So what’s the formula for the likelihood of a single observation \(y_i\) given the parameters? \(P(y_i|\beta_0, \beta_1, \sigma^2)\)

We won’t be able to go into the why here (perhaps we will write a separate chapter about it at some point), but the answer is this:

\[P(y_i|\beta_0, \beta_1, \sigma^2) = \frac{1}{\sqrt{2 \pi \sigma^2}} \exp{-\frac{(y_i-(\beta_0 + \beta_1*x_i))^2}{2\sigma^2}}\]

If you remember the normal distribution formulae from above, it’s basically the same, except we replaced the \(\mu\) term by: \(\beta_0 + \beta_1*x_i\). This kind of makes sense when you think about it: the mean value in the case of a linear regression is the value predicted by the model. This is called the expected value.
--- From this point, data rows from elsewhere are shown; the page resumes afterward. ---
-- ==== Sys2Proof/Machine/Field.lean ====
section
/-! DEFINITION. Field ports, Haulm frames, the point table, the input cut's assembly and the setpoint guard (12). -/

namespace Sys2Proof.Machine

/-! ### Module time and instants -/

/-- The current module time in units of 1/65,536 ns (R75). -/
def State.now (s : State) : Nat := s.time.count / 4294967296

/-- The 12 bytes of an instant (R75). [DESIGN CHOICE log entry 20] -/
def timeBytes (t : Nat) : Bytes :=
  natLe 2 (t % 65536) ++ natLe 4 (t % Config.tSec / 65536) ++ natLe 6 (t / Config.tSec)

/-- The instant that 12 bytes give. [DESIGN CHOICE log entry 20] -/
def timeOf (b : Bytes) : Nat := fld b 6 6 * Config.tSec + fld b 2 4 * 65536 + fld b 0 2

/-! ### Accessors -/

def State.modTime (s : State) (f : Time → Time) : State := { s with time := f s.time }
def State.modField (s : State) (f : Field → Field) : State := { s with field := f s.field }
def State.port (s : State) (p : Nat) : Port := s.field.ports.getD p {}
def State.modPort (s : State) (p : Nat) (f : Port → Port) : State := s.modField fun x => { x with ports := x.ports.put p (f (x.ports.getD p {})) }
def State.point (s : State) (i : Nat) : Point := s.field.points.getD i {}
def State.modPoint (s : State) (i : Nat) (f : Point → Point) : State :=
  s.modField fun x => { x with points := x.points.put i (f (x.points.getD i {})) }
def State.lte (s : State) (i : Nat) : Lte := s.ltes.getD i {}
def State.modLte (s : State) (i : Nat) (f : Lte → Lte) : State := { s with ltes := s.ltes.put i (f (s.lte i)) }

/-- A port's DOWN bit is set at a time in 0.4 ns (R356, R11). -/
def Port.goDown (x : Port) (now : Nat) : Port := { x with down := true, downAt := some now }

/-- A drop counter of a port rises (R383): 0 CRC, 1 FORMAT, 2 UNBOUND, 3 ORDER, 4 MACSEC, 5 OTHER. -/
def State.portDrop (s : State) (p k : Nat) : State := s.modPort p fun x => { x with drop := x.drop.put k (satAdd (x.drop.getD k 0) 1) }

/-- The partition that holds a field port (R43). -/
def State.portOwner (s : State) (port : Nat) : Option Nat :=
  (List.range Config.nParts).find? fun p => (s.part p).res.created && bit (s.part p).res.ports port

/-- The fields of a point table entry (R369). -/
def Point.f (x : Point) (hi lo : Nat) : Nat := bits (leNat x.raw) hi lo
def Point.valid? (x : Point) : Bool := x.f 0 0 == 1
def Point.output (x : Point) : Bool := x.f 1 1 == 1
def Point.src (x : Point) : Nat := x.f 3 2
def Point.port (x : Point) : Nat := x.f 6 4
def Point.sub (x : Point) : Nat := x.f 8 7
def Point.fmt (x : Point) : Nat := x.f 19 16
def Point.wfmt (x : Point) : Nat := x.f 23 20
def Point.vidx (x : Point) : Nat := x.f 31 24
def Point.stream (x : Point) : Nat := x.f 63 32
def Point.slot (x : Point) : Nat := x.f 79 64
def Point.elem (x : Point) : Nat := x.f 103 80
def Point.unit (x : Point) : Nat := x.f 111 104
def Point.cal (x : Point) : Nat := x.f 119 112
def Point.fbpol (x : Point) : Nat := x.f 121 120
def Point.msa (x : Point) : Nat := x.f 127 122
def Point.latepol (x : Point) : Bool := x.f 128 128 == 1
def Point.stale (x : Point) : Nat := x.f 191 160
def Point.min (x : Point) : Nat := x.f 223 192
def Point.max (x : Point) : Nat := x.f 255 224
def Point.rate (x : Point) : Nat := x.f 287 256
def Point.fbval (x : Point) : Nat := x.f 319 288

/-- The bound points of a partition, in ascending index. -/
def State.pointsOf (s : State) (p : Nat) (output : Bool) : List (Nat × Point) :=
  s.field.points.filter fun x => x.2.owned && x.2.part == p && x.2.valid? && x.2.output == output

/-! ### Launch table entries (R90) -/

def Lte.f (x : Lte) (hi lo : Nat) : Nat := bits (leNat x.raw) hi lo
def Lte.en (x : Lte) : Bool := x.f 0 0 == 1
def Lte.trig (x : Lte) : Nat := x.f 2 1
def Lte.once (x : Lte) : Bool := x.f 3 3 == 1
def Lte.ept (x : Lte) : Nat := x.f 13 8
def Lte.src (x : Lte) : Nat := x.f 22 16
def Lte.anchor (x : Lte) : Nat := timeOf (sub x.raw 4 12)
def Lte.period (x : Lte) : Nat := x.f 191 128
def Lte.phase (x : Lte) : Nat := x.f 223 192
def Lte.every (x : Lte) : Nat := x.f 239 224
def Lte.evtPoint (x : Lte) : Nat := x.f 255 240
def Lte.cutLead (x : Lte) : Nat := x.f 287 256
def Lte.emitOfs (x : Lte) : Nat := x.f 319 288
def Lte.deadlineOfs (x : Lte) : Nat := x.f 351 320

/-- C and L of a trigger instant (R91). -/
def Lte.cutAt (x : Lte) (t : Nat) : Nat := if x.trig = 2 then t else t - x.cutLead * 65536
def Lte.launchAt (x : Lte) (t : Nat) : Nat := if x.trig = 2 then t + x.cutLead * 65536 else t

/-- A partition state in which triggers act (R68). -/
def PState.triggers (x : PState) : Bool := x == .running || x == .held || x == .restarting || x == .faulted || x == .shadow

/-- LTE.ONCE clears LTE.EN at the entry's first trigger (R90). -/
def State.onceDone (s : State) (i : Nat) : State :=
  s.modLte i fun e => if e.once then { e with raw := e.raw.set 0 ((e.raw.getD 0 0) &&& 0xFE) } else e

/-- An event reaches the EVENT entries of a source (R90, R95): it is the trigger instant; one that arrives between an entry's cut and its launch is a
skipped launch. [DEDUCED log entry 81] -/
def State.eventTrigger (s : State) (src pt t : Nat) : State :=
  (s.ltes.filter fun e => e.2.owned && e.2.en && e.2.trig == 2 && e.2.src == src && (src == 0 || e.2.evtPoint == pt) &&
    decide (e.2.anchor ≤ t) && (s.part e.2.part).st.triggers && decide ((s.part e.2.part).ctl.startAt ≤ t)).foldl (fun z e =>
      if (z.part e.2.part).run.triggers.any (fun g => g.entry == e.1 && !g.suppressed) then
        z.modRun e.2.part fun r => { r with triggers := r.triggers ++ [⟨e.1, t, t, e.2.launchAt t, none, true, [], 0⟩] }
      else (z.modLte e.1 fun x => { x with evt := some t }).onceDone e.1) s

/-! ### Calibration (R394, R395) -/

/-- The identity record. -/
def calId : Bytes := [0, 0, 0x80, 0x3F, 0, 0, 0, 0, 0, 0, 0, 0, 0, 0, 0, 0]
def State.calFactory (s : State) (i : Nat) : Bytes := s.meas.factory.getD i calId
def State.calUser (s : State) (i : Nat) : Bytes := s.meas.user.getD i calId

/-- The calibrated value, formed exactly and rounded once (R395). -/
def calValue (f u : Bytes) (x : Val) : Nat :=
  let v := fun b o => decodeVal 8 (fld b o 4)
  let y := fmaExact [x, v f 0, v f 4] x (v f 0) (v f 4)
  (roundVal 8 true false (fmaExact [y, v u 0, v u 4] y (v u 0) (v u 4))).code

/-- D_f + D_u, in units of 1/256 ns. -/
def calDelay (f u : Bytes) : Int := toSigned 32 (fld f 12 4) + toSigned 32 (fld u 12 4)
/-- t_eff (R395). -/
def calStamp (f u : Bytes) (t : Nat) : Nat := ((t : Int) - 256 * calDelay f u).toNat

/-- The nearest integer to a / b, ties to even. -/
def rne (a : Int) (b : Nat) : Int :=
  let q := a / (b : Int)
  let r := a % (b : Int)
  if 2 * r < b then q else if (b : Int) < 2 * r then q + 1 else if q % 2 = 0 then q else q + 1

/-- φ_eff (R395), with the frequency in uHz: f D 2^32 turns, D in units of 1/256 ns. -/
def calPhase (f u : Bytes) (phase freq : Nat) : Nat :=
  let d := calDelay f u
  ofSigned 32 ((phase : Int) + rne ((freq : Int) * d * 4294967296) (256 * 1000000000 * 1000000) + toSigned 32 (fld f 8 4) + toSigned 32 (fld u 8 4))

/-! ### Accepting values (R366, R372) -/

/-- A value is accepted for a point (R372): it joins the two newest held, and PT.LASTVAL follows the newest. -/
def State.acceptValue (s : State) (i val stamp : Nat) (bad : Bool) : State :=
  s.modPoint i fun x =>
    let h : Held := ⟨val, stamp, s.now, bad⟩
    match x.held with
    | [] => { x with held := [h], lastVal := val, lastStamp := stamp }
    | a :: _ => if a.stamp ≤ stamp then { x with held := [h, a], lastVal := val, lastStamp := stamp } else x

/-- CRC-32C (R365), reflected: one bit, one byte, a run. -/
def crcBit (c : Nat) : Nat := if c % 2 = 1 then c / 2 ^^^ 0x82F63B78 else c / 2
def crcByte (c b : Nat) : Nat := crcBit (crcBit (crcBit (crcBit (crcBit (crcBit (crcBit (crcBit (c ^^^ b))))))))
def crc32c (bs : Bytes) : Nat := (bs.foldl (fun c b => crcByte c b.toNat) 0xFFFFFFFF) ^^^ 0xFFFFFFFF

/-- Bytes of the values of a frame, with the padding (R363, R365). -/
def haulmBody (fmt n : Nat) : Nat := if fmt = 15 then 8 * n else ceilDiv (fmtBytes fmt n) 4 * 4

/-- The checks of R366 common to field ports and Rachis: the counter of the first that fails. types: allowed TYPE codes. -/
def haulmCheck (f : Bytes) (types : List Nat) : Option Nat :=
  let n := f.length
  let count := fld f 32 2
  let fmt := fld f 34 1
  if n < 68 || fld f (n - 4) 4 != crc32c (f.take (n - 4)) then some 0
  else if fld f 0 4 != 0x4C554148 || fld f 4 1 != 1 || decide (16 ≤ fld f 6 1) || fld f 35 1 != 0 || fld f 38 2 != 0 || fld f 56 8 != 0 ||
     !types.contains (fld f 5 1) || decide (256 < count) || !(decide (fmt ≤ 10) || fmt == 15) || (fld f 5 1 == 1 && (count == 0 || fmt == 15)) ||
     n != 64 + haulmBody fmt count + 4 then some 1
  else none

/-- The input points of a stream on a port and sub-port. -/
def State.streamPoints (s : State) (port sub stream : Nat) : List (Nat × Point) :=
  s.field.points.filter fun x => x.2.owned && x.2.valid? && !x.2.output && x.2.src == 0 && x.2.port == port && x.2.sub == sub && x.2.stream == stream

/-- The PORT_CONFIG in force for a sub-port (R358, R382); before any, zeros with the default UDP port. -/
def Port.subCfg (x : Port) (sub : Nat) : Bytes := x.cfg.getD sub (zeros 4 ++ natLe 2 51700 ++ zeros 58)

/-- A port or sub-port is up (R354, R356). -/
def Port.isUp (x : Port) (sub : Nat) : Bool :=
  match x.mode with
  | 0 => false
  | 3 => bit x.lanes sub
  | 1 => sub == 0 && (x.lanes == 15 || (x.retired != 0 && (x.lanes % 4 == 3 || x.lanes / 4 % 4 == 3)))
  | _ => sub == 0 && x.lanes != 0

/-- HAULM_DATA_IN (R362, R366): a frame received on a port that is up, under MACsec association `msa` or 0; what a port that requires MACsec received
without is no frame of it (ETHERNET_FRAME drops it). Event entries see each point that takes a value. -/
def execHaulmDataIn (port sub msa : Nat) (frame : Bytes) (s : State) : Host.Outcome State Fault Refusal :=
  .next (
    if !(s.port port).isUp sub || ((s.port port).mode != 1 && msa == 0 && bit (fld ((s.port port).subCfg sub) 3 1) 0) then s else
    let s0 := if (s.port port).mode = 1 then s.modPort port fun x => { x with rx := satAdd x.rx 1 } else s
    match haulmCheck frame [1] with
    | some k => s0.portDrop port k
    | none =>
      let stream := fld frame 8 4
      let pts := s.streamPoints port sub stream
      let key := sub * 4294967296 + stream
      let seq := fld frame 12 8
      let stamp := timeOf (Sys2Proof.sub frame 20 12)
      if pts.isEmpty then s0.portDrop port 2
      else
        let old := (s.port port).last.get? key
        if (match old with | some (q, t) => decide (seq ≤ q) || decide (stamp < t) | none => false) then s0.portDrop port 3
        else
          let fmt := fld frame 34 1
          let count := fld frame 32 2
          let bad := bit (fld frame 6 1) 2
          let s1 := s0.modPort port fun x => { x with last := x.last.put key (seq, stamp) }
          pts.foldl (fun z e =>
            let x := e.2
            if count ≤ x.vidx then z
            else if x.wfmt != fmt || (x.msa != 0 && x.msa != msa) then z.modPoint e.1 fun y => { y with discards := satAdd y.discards 1 }
            else
              let i := 256 + x.cal
              let raw := elemAt fmt (frame.drop 64) x.vidx
              let id := x.cal = 0
              let v := if id then (convert fmt 8 true false raw).code else calValue (z.calFactory i) (z.calUser i) (decodeVal fmt raw)
              let t := if id then stamp else calStamp (z.calFactory i) (z.calUser i) stamp
              (z.acceptValue e.1 v t bad).eventTrigger 1 e.1 z.now) s1)

/-! ### Ethernet (R357 to R362) -/

/-- The solicited-node multicast MAC address of an IPv6 address. -/
def solicited (a : Bytes) : Bytes := [0x33, 0x33, 0xFF] ++ sub a 13 3

/-- The MACsec check of a received frame (R361, R362): the association it came under, or none where it is dropped. The receive SC accepts
every AN that holds a SAK; a PN below the replay window fails. -/
def State.secCheck (s : State) (port sub : Nat) (sec : SecTag) : Option Nat :=
  match sec with
  | .none => if bit (fld ((s.port port).subCfg sub) 3 1) 0 then none else some 0
  | .tagged i an pn ok =>
    match s.field.assocs.get? i with
    | none => none
    | some a =>
      if ok && a.port == port && a.sub == sub && !a.transmit && (a.saks.get? an).isSome && decide (a.rxPn.getD an 1 ≤ pn + a.window) then some i else none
If you have your observation \(y_i\) very far away from your model, then \((y_i-(\beta_0 + \beta_1*x_i))^2\) increases, and because you have a minus in front, the exponent yields a smaller result. And so the further away your observation is from your model predicted value (\(\beta_0 + \beta_1*x_i\)), the more the likelihood decreases.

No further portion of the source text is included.